On 20 Oct 2021, at 07:40, Kyotaro Horiguchi <horikyota.ntt@gmail.com> wrote:

At Tue, 19 Oct 2021 02:44:03 -0700, Anders Kaseorg <andersk@mit.edu> wrote in

On 10/19/21 01:34, Kyotaro Horiguchi wrote:

I tend to agree to this, but seeing ssh ignoring $HOME, I'm not sure
it's safe that we follow the variable at least when accessing
confidentiality(?) files. Since I don't understand the exact
reasoning for the ssh's behavior so it's just my humbole opinion.

According to https://bugzilla.mindrot.org/show_bug.cgi?id=3048#c1, it
used to be supported to install the ssh binary as setuid. A
setuid/setgid binary needs to treat all environment variables with
suspicion: if it can be convinced to write a file to $HOME with root
privileges, then a user who modifies $HOME before invoking the binary
could cause it to write to a file that the user normally couldn’t.

There’s no such concern for a binary that isn’t setuid/setgid. Anyone
with the ability to modify $HOME can be assumed to already have full
control of the user account.

Thansk for the link. Still I'm not sure it's the fact but it sounds
reasonable enough. If that's the case, I vote +1 for psql or other
commands honoring $HOME.

Is the proposed change portable across all linux/unix systems we support?
Reading aobut indicates that it's likely to be, but neither NetBSD nor FreeBSD
have the upthread referenced wording in their manpages.

--
Daniel Gustafsson https://vmware.com/

#8Anders Kaseorg
andersk@mit.edu
In reply to: Daniel Gustafsson (#7)
Re: [PATCH] Prefer getenv("HOME") to find the UNIX home directory

On 10/20/21 04:55, Daniel Gustafsson wrote:

Is the proposed change portable across all linux/unix systems we support?
Reading aobut indicates that it's likely to be, but neither NetBSD nor FreeBSD
have the upthread referenced wording in their manpages.

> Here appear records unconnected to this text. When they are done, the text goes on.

/-- Mark the durable pages of a range dirty (R247). -/
def State.dirtyPages (s : State) (off n : Nat) : State :=
  { s with temper := { s.temper with dur := (s.newDirty off n).foldl (fun t p => t.put p DurPage.dirty) s.temper.dur } }

/-- Whether a range has a page that the flush has sent: no store to it is admitted (Table 9-5). -/
def State.flushSent (s : State) (off n : Nat) : Bool :=
  (s.newDirty off n).any (fun p => match s.temper.dur.find p with | some (.flushing _) => true | _ => false)

/-- Cover a store that no item has reserved for: its durable pages are checked and become dirty (R243); `none` refuses it. -/
def State.coverStore (s : State) (off n : Nat) : Option State :=
  let new := (s.newDirty off n).length
  if new = 0 then some s else if s.flushSent off n || !s.holdupOk new then none else some (s.dirtyPages off n)

/-- Write bytes to this node's memory under a key slot; durable pages written become dirty. -/
def State.writeMem (s : State) (off slot : Nat) (b : List Byte) : State :=
  (s.writeLines slot (b.length / 64 + 2) off b).dirtyPages off b.length

/-! ### The hot tier (R253, R254) -/

/-- Frames of the hot-set area of a part. -/
def State.hotFrames (s : State) (k : Nat) : Nat := s.getF .SRV_HOT_AREA_MIB k / 2
/-- Whether a frame of a part lies in its quota area (R253). -/
def State.quotaFrame (s : State) (k f : Nat) : Bool := decide (s.hotFrames k ≤ f) && decide (f < if k = 0 then 2040 else 2048)
/-- Whether a model is RESIDENT (SRV_MDL_CTRL.STATE 2). -/
def State.resident (s : State) (m : Nat) : Bool := s.getF .SRV_MDL_CTRL_STATE m == 2
/-- The direct-window offset of a page of a resident model. -/
def State.hotPage (s : State) (m page : Nat) : Option Nat :=
  if s.resident m then
    match s.serve.models.find m with
    | some x => (x.frames[page]?).map (fun pf => directBase pf.1 + pf.2 * 0x200000)
    | none => none
  else none

/-- The key slot of an access at an offset: slot 0 on the frames of models, which the hot views show (R254). -/
def State.slotAt (s : State) (off slot : Nat) : Nat :=
  match s.region off with
  | .direct k b => if s.quotaFrame k (b / 0x200000) then slot else 0
  | _ => slot

/-! ### Translation (R255–R258) -/

/-- The reasons of Table 10-4, coded as in Table 4-6 (ST_XLATE). -/
def xNotMapped : Nat := 1
/-- PERMISSION. -/
def xPermission : Nat := 2
/-- ATS. -/
def xAts : Nat := 3

/-- What a guest-virtual address resolves to: a node and offset with the write right, the host's translation, or a
failure with its reason (Table 10-4); `poisoned` gives the address of a table entry that read as poison. -/
inductive Xlate where
  | mem (node off : Nat) (write : Bool) (pageBits : Nat)
  | host (path : HostPath)
  | fail (reason : Nat) (poisoned : Option Nat)
deriving DecidableEq, Repr

/-- The path of a slice's HOST entries (R258). -/
def State.hostPath (s : State) (slice : Nat) : HostPath :=
  ⟨slice, s.getF .MEM_XCTX_CFG_PORT slice, s.getF .MEM_XCTX_CFG_PASID slice, s.bitF .MEM_XCTX_CFG_ATS slice⟩

/-- One level of the walk (R255): the entry at `table`, and what it says at this level. Levels count 3, 2, 1, 0. -/
def State.walk (s : State) (slice va : Nat) : Nat → Nat → Xlate × State
  | 0, _ => (.fail xNotMapped none, s)
  | fuel + 1, table =>
    let ea := table + 8 * bits va (12 + 9 * fuel) 9
    if table >>> 48 ≠ s.node ∨ !s.inPool (ea % 2 ^ 48) then (.fail xNotMapped none, s)
    else
      match (if s.otherHomes (ea % 2 ^ 48) || s.outsideOwned (ea % 2 ^ 48) 8 then (let (b, s) := s.freeBytes 8; (.bytes b, s)) else s.readMem (ea % 2 ^ 48) 8 0) with
      | (.poison, s) => (.fail xNotMapped (some ea), s)
      | (.bytes b, s) =>
        let e := natLE b
        if !e.testBit 0 then (.fail xNotMapped none, s)
        else if e.testBit 5 then (.host (s.hostPath slice), s)
        else if bits e 6 6 ≠ 0 ∨ e.testBit 2 then (.fail xNotMapped none, s)
        else
          let leaf := e.testBit 3
          if fuel ≥ 2 then (if leaf then (.fail xNotMapped none, s) else s.walk slice va fuel (bits e 12 52 * 4096))
          else if fuel = 1 ∧ !leaf then s.walk slice va fuel (bits e 12 52 * 4096)
          else if !leaf then (.fail xNotMapped none, s)
          else
            let pb := if fuel = 1 then 21 else if e.testBit 4 then 16 else 12
            if fuel = 1 ∧ bits e 12 9 ≠ 0 then (.fail xNotMapped none, s)
            else (.mem (bits e 48 16) (bits e 12 36 * 4096 + (if fuel = 1 then va % 2 ^ 21 else va % 2 ^ 12)) (e.testBit 1) pb, s)

/-- The TLB entry of a section that covers a guest-virtual address (R257). -/
def State.tlbHit (s : State) (sec slice va : Nat) : Option TlbEnt :=
  s.mem.tlb.find? (fun t => t.sec == sec && t.slice == slice && t.page == va >>> t.bits)

/-- Translate a guest-virtual address of a slice at a section: its TLB, or a walk whose result the TLB caches (R255,
R257); the host's translation is requested and cached where ATS is enabled (R258). A section's TLB holds 8,192 entries; the oldest makes room (DESIGN CHOICE, log entry 12). A poisoned table entry
is recorded as WALK_POISON naming the slice. -/
def State.xlate (s : State) (sec slice va : Nat) : Xlate × State :=
  if va ≥ 2 ^ 48 then (.fail xNotMapped none, s)
  else if !s.bitF .MEM_XCTX_ROOT_EN slice then (.fail xNotMapped none, s)
  else
    match s.tlbHit sec slice va with
    | some t =>
      if t.host then (.host (s.hostPath slice), s)
      else (.mem t.node (t.frame + va % 2 ^ t.bits) t.write t.bits, s)
    | none =>
      match s.walk slice va 4 (s.getF .MEM_XCTX_ROOT_ROOT slice * 4096) with
      | (.fail r (some ea), s) =>
        (.fail r none, s.fault { FaultRec.blank 0x0012 0 6 with slice := slice, addr := ea })
      | (.fail r none, s) => (.fail r none, s)
      | (x, s) =>
        let ent : TlbEnt :=
          match x with
          | .mem n off w pb => ⟨sec, slice, va >>> pb, pb, false, w, n, off - va % 2 ^ pb⟩
          | _ => ⟨sec, slice, va >>> 12, 12, true, true, 0, 0⟩
        if ent.host ∧ !(s.hostPath slice).ats then (x, s) else
        let s := if ent.host then s.emit (.atsRequest (s.hostPath slice) (va >>> 12)) else s
        let mine := s.mem.tlb.filter (fun t => t.sec == sec)
        let tlb := if mine.length ≥ 8192 then s.mem.tlb.erase (mine.headD ent) else s.mem.tlb
        (x, { s with mem := { s.mem with tlb := tlb ++ [ent] } })

/-- A request by ATS, or one made under its answer, failed (R258): the slice's HOST entries are dropped. -/
def State.atsFailed (s : State) (p : HostPath) : State :=
  { s with mem := { s.mem with tlb := s.mem.tlb.filter (fun t => !(t.slice == p.slice && t.host)) } }

/-- An access to host memory that has its answer: where the host's translation failed, what it gave is dropped. -/
def State.hostAnswered (s : State) (p : HostPath) (e : Ext) : State := match e with | .atsFail => s.atsFailed p | _ => s

/-- Where an access ends up. -/
inductive Target where
  | pool (off : Nat)
  | hot (off : Nat)
  | remote (addr : Nat)
  | host (path : HostPath)
  | stage (va : Nat)
  | fail (reason : Nat)
deriving DecidableEq, Repr

/-- Who makes an access: its slice, the model its cast names, and whether it is at steward privilege with
cw.xctx.PHYS (R254). -/
structure Accessor where
  slice : Nat
  model : Option Nat
  phys : Bool
deriving DecidableEq, Repr

/-- The checks on a target in this node (R249, R254). -/
def State.targetHere (s : State) (a : Accessor) (off : Nat) (write : Bool) : Target :=
  match s.region off with
  | .global | .localTo _ | .lcOf _ => .pool off
  | .hotView m page byte =>
    if write ∨ !(a.slice == 0 || a.model == some m) then .fail xPermission
    else match s.hotPage m page with | some o => .hot (o + byte) | none => .fail xNotMapped
  | .direct k byte =>
    let f := byte / 0x200000
    let mine := decide (s.getF .SLC_HOT_PART a.slice = k ∧ s.getF .SLC_HOT_FIRST a.slice ≤ f ∧
      f < s.getF .SLC_HOT_FIRST a.slice + s.getF .SLC_HOT_COUNT a.slice)
    if a.phys ∨ (mine && s.quotaFrame k f) then .hot off else .fail xPermission
  | .none => .fail xNotMapped

/-- Resolve a global address (R249): this node, or another. -/
def State.targetOf (s : State) (a : Accessor) (addr : Nat) (write : Bool) : Target :=
  if addr >>> 48 = s.node ∧ !(s.otherHomes (addr % 2 ^ 48) && s.inPool (addr % 2 ^ 48)) then s.targetHere a (addr % 2 ^ 48) write else .remote addr

/-- Bytes that a staged place covers. -/
def Kept.size (x : Kept) : Nat :=
  match x.body with
  | .bytes b => b.length
  | .pages l => l.length * 65536

/-- The staged place that covers an address of slice 0. -/
def State.staged (s : State) (va : Nat) : Option Kept :=
  s.serve.stage.find? (fun x => decide (x.base ≤ va ∧ va < x.base + x.size))

/-- Read `n` staged bytes. -/
def State.stageRead (s : State) (va n : Nat) : List Byte :=
  match s.staged va with
  | some ⟨_, base, .bytes b⟩ => (b.drop (va - base) ++ List.replicate n 0).take n
  | _ => List.replicate n 0

/-- Write staged bytes. -/
def State.stageWrite (s : State) (va : Nat) (new : List Byte) : State :=
  match s.staged va with
  | some ⟨m, base, .bytes b⟩ =>
    let o := va - base
    let y : Kept := ⟨m, base, .bytes ((b.take o ++ new ++ b.drop (o + new.length)).take b.length)⟩
    { s with serve := { s.serve with stage := s.serve.stage.map (fun z => if z = ⟨m, base, .bytes b⟩ then y else z) } }
  | _ => s

/-- Give up what is kept for a model's steps. -/
def State.clearStage (s : State) (m : Nat) : State := { s with serve := { s.serve with stage := s.serve.stage.filter (fun x => x.model != m) } }

/-- Where an address of slice 0 leads that the firmware keeps for a running step (R213, R214). -/
def State.stageTarget (s : State) (a : Accessor) (va : Nat) : Option Target :=
  if a.slice = 0 then (s.staged va).map (fun x => match x.body with
    | .bytes _ => .stage va
    | .pages l => .pool (l.getD ((va - x.base) / 65536) 0 + (va - x.base) % 65536))
  else none

/-- Resolve an access at a section: a global address at steward privilege with PHYS, else a guest-virtual address of
the accessor's slice, the write right checked (Table 10-4); what the firmware keeps for a running step lies before the tables. -/
def State.resolve (s : State) (sec : Nat) (a : Accessor) (va : Nat) (write : Bool) : Target × State :=
  if a.phys then (s.targetOf a va write, s)
  else match s.stageTarget a va with
  | some t => (t, s)
  | none =>
    match s.xlate sec a.slice va with
    | (.fail r _, s) => (.fail r, s)
    | (.host p, s) => (.host p, s)
    | (.mem n off w _, s) =>
      if write ∧ !w then (.fail xPermission, s) else (s.targetOf a (n <<< 48 + off) write, s)

/-- The key slot of a slice's accesses (R260): slot 0 for slice 0, else SLC_STATE.KEY. -/
def State.sliceKey (s : State) (slice : Nat) : Nat := if slice = 0 then 0 else s.getF .SLC_STATE_KEY slice

/-! ### The dirty log (R340) -/

/-- Whether an offset lies in the range of the dirty log. -/
def State.logged (s : State) (off : Nat) : Bool :=
  let lo := s.getF .SLC_DLOG_LO 0 * 4096
  decide (lo ≤ off) && decide (off < lo + s.getF .SLC_DLOG_PAGES 0 * 4096)

/-- Byte and bit of the bitmap for a logged offset; the byte by its global address. -/
def State.logBit (s : State) (off : Nat) : Nat × Nat :=
  let i := off / 4096 - s.getF .SLC_DLOG_LO 0
  (s.getF .SLC_DLOG_BASE 0 * 64 + i / 8, i % 8)

/-- A byte of the bitmap under key slot 0; `none`: it is no byte of this node's memory, or it reads poisoned. Of a bitmap at another node the block
takes its own copy, which is empty when the log starts (DESIGN CHOICE, log entry 45). -/
def State.mapByte (s : State) (a : Nat) : Option Nat × State :=
  if a / 2 ^ 48 ≠ s.node then (some (s.slices.farLog.findD a 0), s)
  else if !s.inPool (a % 2 ^ 48) then (none, s)
  else match s.readMem (a % 2 ^ 48) 1 0 with
  | (.bytes x, s) => (some (natLE x), s)
  | (.poison, s) => (none, s)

Since the proposed change falls back to the old behavior if HOME is
unset or empty, I assume this is a question about convention and not
literally about whether it will work on these systems. I don’t find it
surprising that this convention isn’t explicitly called out in every
system’s manpage for the wrong function, but it still applies to these
systems.

POSIX specifies that the shell uses the HOME environment variable for
‘cd’ with no arguments and for the expansion of ~. This implies by
reference that this behavior is required of wordexp() as well.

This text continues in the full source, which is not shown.